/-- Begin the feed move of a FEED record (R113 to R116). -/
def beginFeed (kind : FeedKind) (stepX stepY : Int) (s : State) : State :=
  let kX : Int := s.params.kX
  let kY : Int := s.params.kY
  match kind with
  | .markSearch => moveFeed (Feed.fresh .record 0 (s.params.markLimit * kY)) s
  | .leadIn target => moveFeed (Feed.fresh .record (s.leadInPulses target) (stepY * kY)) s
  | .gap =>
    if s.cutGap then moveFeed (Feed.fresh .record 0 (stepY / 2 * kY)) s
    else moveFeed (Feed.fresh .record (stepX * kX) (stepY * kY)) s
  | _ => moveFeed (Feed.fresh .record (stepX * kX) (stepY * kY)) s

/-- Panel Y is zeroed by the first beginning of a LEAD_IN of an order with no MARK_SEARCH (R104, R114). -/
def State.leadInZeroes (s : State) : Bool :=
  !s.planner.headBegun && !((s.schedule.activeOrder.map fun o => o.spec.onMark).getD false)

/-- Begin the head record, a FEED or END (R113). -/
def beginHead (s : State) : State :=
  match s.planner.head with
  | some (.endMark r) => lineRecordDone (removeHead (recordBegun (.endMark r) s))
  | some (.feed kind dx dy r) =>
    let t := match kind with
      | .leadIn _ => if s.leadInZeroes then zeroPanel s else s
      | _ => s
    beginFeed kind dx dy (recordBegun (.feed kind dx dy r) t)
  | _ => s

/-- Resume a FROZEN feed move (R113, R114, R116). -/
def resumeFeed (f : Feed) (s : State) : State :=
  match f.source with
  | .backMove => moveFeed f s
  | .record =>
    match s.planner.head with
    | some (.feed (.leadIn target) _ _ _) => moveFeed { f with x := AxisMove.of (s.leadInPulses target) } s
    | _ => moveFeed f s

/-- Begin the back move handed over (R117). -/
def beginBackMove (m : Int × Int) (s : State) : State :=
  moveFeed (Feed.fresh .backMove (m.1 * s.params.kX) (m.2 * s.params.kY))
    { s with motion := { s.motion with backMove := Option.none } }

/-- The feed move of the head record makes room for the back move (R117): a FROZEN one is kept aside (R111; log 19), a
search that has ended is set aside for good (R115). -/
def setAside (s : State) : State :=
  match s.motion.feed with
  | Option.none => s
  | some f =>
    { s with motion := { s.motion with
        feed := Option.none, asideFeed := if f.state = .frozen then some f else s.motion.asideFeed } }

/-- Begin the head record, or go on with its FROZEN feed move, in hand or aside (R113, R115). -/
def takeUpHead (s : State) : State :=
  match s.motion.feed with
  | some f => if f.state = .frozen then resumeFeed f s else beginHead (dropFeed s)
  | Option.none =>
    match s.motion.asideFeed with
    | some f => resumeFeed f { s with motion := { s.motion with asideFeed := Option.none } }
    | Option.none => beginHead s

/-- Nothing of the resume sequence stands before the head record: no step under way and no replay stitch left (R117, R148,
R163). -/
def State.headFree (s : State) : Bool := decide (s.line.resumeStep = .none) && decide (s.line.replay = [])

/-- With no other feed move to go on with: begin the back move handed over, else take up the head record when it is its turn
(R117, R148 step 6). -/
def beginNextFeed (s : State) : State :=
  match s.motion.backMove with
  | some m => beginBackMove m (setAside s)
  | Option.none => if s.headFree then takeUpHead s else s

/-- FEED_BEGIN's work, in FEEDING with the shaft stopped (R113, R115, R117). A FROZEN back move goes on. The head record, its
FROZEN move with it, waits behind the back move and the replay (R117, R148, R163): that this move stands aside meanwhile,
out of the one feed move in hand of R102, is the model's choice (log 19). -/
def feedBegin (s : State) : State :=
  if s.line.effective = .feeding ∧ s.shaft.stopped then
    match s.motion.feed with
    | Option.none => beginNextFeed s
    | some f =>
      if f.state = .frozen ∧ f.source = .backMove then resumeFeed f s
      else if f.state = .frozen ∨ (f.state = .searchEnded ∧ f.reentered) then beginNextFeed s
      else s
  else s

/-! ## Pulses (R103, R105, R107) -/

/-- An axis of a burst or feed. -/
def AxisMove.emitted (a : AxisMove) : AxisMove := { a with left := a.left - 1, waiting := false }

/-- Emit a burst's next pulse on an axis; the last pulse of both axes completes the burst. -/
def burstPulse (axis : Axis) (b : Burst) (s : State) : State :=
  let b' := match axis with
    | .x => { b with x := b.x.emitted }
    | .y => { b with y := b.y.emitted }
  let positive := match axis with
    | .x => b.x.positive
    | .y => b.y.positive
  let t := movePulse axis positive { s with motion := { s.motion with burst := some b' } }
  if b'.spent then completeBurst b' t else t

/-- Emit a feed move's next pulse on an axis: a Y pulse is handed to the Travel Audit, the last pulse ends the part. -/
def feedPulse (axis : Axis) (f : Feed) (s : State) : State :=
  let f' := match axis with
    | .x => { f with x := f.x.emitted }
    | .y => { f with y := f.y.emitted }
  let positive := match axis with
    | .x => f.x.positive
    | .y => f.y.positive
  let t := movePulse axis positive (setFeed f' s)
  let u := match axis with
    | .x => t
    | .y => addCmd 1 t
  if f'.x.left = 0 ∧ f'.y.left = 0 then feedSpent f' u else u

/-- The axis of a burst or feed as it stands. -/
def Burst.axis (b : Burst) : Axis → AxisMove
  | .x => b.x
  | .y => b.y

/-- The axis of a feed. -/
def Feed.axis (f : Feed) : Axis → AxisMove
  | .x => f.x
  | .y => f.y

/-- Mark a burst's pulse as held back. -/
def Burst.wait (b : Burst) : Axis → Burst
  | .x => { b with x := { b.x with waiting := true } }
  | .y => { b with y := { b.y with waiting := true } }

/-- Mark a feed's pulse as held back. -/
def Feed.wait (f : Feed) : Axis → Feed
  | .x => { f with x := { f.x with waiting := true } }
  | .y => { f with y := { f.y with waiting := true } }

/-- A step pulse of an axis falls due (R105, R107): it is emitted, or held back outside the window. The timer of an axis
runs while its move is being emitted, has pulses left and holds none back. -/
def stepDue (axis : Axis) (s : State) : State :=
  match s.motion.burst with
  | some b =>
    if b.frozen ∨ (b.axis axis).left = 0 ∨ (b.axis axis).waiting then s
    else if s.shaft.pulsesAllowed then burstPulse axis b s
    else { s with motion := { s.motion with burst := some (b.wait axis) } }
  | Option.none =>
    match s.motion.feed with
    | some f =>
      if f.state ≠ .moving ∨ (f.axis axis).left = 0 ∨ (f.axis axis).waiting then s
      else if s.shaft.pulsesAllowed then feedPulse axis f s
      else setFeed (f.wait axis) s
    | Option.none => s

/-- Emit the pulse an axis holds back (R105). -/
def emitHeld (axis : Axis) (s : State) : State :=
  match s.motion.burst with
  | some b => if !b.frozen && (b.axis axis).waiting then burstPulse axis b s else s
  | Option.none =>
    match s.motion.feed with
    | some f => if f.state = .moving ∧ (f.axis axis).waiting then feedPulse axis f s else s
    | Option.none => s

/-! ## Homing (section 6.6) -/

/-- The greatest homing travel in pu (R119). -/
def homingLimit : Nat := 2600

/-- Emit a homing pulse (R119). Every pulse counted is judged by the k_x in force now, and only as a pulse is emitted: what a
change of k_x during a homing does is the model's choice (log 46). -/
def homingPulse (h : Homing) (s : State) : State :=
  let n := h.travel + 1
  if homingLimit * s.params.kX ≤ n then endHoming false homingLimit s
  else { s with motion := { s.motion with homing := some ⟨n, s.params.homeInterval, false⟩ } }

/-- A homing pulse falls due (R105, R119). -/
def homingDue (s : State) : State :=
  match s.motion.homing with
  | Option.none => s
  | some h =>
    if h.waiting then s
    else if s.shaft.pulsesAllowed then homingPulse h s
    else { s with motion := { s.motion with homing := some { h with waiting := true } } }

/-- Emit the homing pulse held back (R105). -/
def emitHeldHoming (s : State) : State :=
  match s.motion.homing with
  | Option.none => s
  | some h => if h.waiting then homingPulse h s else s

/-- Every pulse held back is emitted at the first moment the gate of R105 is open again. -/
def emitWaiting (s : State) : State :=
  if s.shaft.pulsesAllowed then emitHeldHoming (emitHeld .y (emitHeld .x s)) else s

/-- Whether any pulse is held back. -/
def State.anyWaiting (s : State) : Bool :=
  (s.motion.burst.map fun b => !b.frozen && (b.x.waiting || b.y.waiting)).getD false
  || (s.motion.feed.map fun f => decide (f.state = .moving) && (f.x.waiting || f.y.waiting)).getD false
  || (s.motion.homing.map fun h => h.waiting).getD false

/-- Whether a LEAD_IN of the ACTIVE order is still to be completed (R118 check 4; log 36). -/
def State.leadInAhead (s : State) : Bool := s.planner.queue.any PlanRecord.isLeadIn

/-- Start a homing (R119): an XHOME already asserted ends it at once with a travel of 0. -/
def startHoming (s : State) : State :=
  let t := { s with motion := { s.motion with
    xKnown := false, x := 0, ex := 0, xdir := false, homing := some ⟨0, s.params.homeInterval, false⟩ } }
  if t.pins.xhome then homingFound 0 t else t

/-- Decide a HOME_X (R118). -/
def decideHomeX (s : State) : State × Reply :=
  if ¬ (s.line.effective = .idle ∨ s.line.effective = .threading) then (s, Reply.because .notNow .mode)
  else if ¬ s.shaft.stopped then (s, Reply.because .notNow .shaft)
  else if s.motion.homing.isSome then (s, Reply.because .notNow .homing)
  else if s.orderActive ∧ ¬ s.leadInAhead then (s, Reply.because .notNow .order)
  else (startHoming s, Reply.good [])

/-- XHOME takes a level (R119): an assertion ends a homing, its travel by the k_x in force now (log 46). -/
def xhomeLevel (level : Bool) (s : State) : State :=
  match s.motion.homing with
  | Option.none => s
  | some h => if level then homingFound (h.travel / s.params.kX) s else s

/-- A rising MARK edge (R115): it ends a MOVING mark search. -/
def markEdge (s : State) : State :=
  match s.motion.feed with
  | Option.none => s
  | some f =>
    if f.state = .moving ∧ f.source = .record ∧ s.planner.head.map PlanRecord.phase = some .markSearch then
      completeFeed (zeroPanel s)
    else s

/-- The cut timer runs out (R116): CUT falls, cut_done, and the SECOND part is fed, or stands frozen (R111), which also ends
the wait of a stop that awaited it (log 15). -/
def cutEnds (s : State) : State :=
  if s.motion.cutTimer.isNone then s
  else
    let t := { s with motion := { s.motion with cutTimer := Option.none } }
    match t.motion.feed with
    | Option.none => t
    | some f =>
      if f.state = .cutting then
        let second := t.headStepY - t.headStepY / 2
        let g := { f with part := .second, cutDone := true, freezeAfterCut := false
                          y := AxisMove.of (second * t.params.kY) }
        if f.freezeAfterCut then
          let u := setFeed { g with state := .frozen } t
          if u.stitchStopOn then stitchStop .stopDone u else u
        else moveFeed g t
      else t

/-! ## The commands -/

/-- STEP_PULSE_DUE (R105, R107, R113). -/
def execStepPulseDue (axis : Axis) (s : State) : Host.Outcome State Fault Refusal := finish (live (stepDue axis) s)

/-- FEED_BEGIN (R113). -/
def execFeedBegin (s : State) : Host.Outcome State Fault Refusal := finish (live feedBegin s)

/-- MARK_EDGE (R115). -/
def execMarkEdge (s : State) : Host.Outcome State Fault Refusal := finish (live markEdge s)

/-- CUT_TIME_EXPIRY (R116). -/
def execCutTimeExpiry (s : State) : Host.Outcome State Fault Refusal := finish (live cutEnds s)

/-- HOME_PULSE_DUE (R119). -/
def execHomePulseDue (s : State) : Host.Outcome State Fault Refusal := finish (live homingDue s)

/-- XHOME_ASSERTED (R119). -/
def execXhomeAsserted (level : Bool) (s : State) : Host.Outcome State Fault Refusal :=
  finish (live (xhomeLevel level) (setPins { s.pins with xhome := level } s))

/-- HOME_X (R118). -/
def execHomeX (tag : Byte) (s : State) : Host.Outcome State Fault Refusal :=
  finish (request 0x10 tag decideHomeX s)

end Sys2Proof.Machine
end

---*---

• [THE TASK] Repeat exactly the lines of the listing above, from the one with "def beginNextFeed (s" down to the one with "def AxisMove.emitted (a"; both of those lines belong in the range.

• [ANSWER BOX]
def beginNextFeed (s : State) : State :=
  match s.motion.backMove with
  | some m => beginBackMove m (setAside s)
  | Option.none => if s.headFree then takeUpHead s else s

/-- FEED_BEGIN's work, in FEEDING with the shaft stopped (R113, R115, R117). A FROZEN back move goes on. The head record, its
FROZEN move with it, waits behind the back move and the replay (R117, R148, R163): that this move stands aside meanwhile,
out of the one feed move in hand of R102, is the model's choice (log 19). -/
def feedBegin (s : State) : State :=
  if s.line.effective = .feeding ∧ s.shaft.stopped then
    match s.motion.feed with
    | Option.none => beginNextFeed s
    | some f =>
      if f.state = .frozen ∧ f.source = .backMove then resumeFeed f s
      else if f.state = .frozen ∨ (f.state = .searchEnded ∧ f.reentered) then beginNextFeed s
      else s
  else s

/-! ## Pulses (R103, R105, R107) -/

/-- An axis of a burst or feed. -/
def AxisMove.emitted (a : AxisMove) : AxisMove := { a with left := a.left - 1, waiting := false }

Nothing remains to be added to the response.